- Exercise instructions: Write out again only the lines that run from the start of the entries to the line containing "Table 4-6. -/", both included.

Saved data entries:
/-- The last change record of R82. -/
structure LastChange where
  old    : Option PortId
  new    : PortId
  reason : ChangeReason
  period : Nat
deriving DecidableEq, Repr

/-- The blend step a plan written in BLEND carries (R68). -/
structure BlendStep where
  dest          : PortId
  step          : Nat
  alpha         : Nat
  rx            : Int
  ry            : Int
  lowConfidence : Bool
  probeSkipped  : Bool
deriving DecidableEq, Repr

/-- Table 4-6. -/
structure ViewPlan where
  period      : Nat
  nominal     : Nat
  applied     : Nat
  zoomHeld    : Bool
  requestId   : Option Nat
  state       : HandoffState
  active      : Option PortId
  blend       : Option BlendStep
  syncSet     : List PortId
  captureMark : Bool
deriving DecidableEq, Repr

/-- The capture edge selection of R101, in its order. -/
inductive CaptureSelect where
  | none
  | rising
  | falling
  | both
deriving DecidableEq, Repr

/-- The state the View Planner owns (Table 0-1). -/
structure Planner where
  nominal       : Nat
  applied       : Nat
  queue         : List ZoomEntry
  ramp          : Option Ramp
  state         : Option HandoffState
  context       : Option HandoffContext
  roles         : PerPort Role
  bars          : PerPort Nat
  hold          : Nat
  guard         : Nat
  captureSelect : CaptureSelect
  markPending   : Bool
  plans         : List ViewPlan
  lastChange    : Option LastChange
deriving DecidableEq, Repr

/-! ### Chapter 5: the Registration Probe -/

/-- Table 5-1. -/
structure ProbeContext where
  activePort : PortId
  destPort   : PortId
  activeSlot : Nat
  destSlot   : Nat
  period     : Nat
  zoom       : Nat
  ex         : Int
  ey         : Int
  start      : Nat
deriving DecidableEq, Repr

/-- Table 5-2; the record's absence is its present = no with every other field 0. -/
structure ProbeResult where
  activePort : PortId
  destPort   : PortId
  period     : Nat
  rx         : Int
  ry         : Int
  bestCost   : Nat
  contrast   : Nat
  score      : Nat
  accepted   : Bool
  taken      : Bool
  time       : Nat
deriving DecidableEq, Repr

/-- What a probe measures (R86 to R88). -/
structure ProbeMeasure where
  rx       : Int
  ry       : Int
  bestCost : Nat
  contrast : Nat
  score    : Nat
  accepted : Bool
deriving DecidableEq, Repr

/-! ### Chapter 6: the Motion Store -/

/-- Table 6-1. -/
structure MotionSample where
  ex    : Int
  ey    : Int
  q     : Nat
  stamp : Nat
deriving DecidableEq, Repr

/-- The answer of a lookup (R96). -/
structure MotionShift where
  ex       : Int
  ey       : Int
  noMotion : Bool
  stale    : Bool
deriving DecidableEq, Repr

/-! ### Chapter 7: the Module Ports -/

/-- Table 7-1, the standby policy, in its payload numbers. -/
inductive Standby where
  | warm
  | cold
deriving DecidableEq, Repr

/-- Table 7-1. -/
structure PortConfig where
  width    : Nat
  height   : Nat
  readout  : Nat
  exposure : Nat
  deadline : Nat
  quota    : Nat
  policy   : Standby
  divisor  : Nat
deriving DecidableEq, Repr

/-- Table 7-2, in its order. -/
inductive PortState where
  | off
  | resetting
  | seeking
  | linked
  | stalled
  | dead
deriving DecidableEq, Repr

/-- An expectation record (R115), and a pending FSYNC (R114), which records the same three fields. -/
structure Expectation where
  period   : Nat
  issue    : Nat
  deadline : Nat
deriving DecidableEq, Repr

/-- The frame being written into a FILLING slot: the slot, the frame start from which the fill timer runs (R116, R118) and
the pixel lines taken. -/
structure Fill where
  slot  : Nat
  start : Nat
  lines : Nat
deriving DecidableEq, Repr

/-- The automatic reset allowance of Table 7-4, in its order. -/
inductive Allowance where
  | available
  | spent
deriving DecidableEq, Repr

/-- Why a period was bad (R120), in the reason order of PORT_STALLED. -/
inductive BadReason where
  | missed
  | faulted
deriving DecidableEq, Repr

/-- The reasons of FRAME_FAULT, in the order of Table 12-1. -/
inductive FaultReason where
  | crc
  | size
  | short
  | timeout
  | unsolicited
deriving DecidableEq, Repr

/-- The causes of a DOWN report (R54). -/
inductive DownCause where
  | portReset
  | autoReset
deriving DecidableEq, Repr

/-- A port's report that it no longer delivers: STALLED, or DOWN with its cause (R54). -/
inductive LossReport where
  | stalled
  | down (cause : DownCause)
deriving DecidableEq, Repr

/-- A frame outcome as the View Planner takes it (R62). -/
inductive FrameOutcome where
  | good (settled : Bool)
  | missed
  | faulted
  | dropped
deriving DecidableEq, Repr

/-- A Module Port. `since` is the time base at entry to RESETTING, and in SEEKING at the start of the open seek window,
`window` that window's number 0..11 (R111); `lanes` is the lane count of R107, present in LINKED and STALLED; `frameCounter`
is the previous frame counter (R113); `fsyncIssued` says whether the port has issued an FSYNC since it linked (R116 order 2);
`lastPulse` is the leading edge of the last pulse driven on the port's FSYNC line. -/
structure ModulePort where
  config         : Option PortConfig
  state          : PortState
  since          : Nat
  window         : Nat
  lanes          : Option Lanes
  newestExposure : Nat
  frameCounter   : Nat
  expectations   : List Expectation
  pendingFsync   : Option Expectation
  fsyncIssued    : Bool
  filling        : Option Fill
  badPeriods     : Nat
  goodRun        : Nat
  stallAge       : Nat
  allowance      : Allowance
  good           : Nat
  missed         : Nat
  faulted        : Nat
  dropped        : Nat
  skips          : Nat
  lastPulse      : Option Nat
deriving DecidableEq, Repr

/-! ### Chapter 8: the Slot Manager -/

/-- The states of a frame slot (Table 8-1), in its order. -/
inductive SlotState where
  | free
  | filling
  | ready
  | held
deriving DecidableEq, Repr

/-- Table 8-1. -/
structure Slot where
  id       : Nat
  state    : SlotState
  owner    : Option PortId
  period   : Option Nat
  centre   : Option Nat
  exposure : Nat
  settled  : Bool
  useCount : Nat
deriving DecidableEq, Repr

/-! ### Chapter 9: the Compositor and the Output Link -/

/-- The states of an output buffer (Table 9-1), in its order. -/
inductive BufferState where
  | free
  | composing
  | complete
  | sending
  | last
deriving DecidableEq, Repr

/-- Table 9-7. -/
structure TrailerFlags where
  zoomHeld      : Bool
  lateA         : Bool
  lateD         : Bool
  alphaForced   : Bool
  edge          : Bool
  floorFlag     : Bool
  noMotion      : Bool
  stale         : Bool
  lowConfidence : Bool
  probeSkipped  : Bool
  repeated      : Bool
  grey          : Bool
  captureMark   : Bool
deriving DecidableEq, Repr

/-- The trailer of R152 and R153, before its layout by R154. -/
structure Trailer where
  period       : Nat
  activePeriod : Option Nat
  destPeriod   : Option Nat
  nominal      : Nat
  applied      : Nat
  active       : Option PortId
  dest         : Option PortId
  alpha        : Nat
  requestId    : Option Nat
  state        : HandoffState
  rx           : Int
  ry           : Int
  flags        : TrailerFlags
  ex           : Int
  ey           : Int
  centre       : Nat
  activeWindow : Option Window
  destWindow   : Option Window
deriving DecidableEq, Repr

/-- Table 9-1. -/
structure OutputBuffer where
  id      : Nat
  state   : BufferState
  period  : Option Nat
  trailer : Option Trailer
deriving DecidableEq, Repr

- Response to this task:
/-- The last change record of R82. -/
structure LastChange where
  old    : Option PortId
  new    : PortId
  reason : ChangeReason
  period : Nat
deriving DecidableEq, Repr

/-- The blend step a plan written in BLEND carries (R68). -/
structure BlendStep where
  dest          : PortId
  step          : Nat
  alpha         : Nat
  rx            : Int
  ry            : Int
  lowConfidence : Bool
  probeSkipped  : Bool
deriving DecidableEq, Repr

/-- Table 4-6. -/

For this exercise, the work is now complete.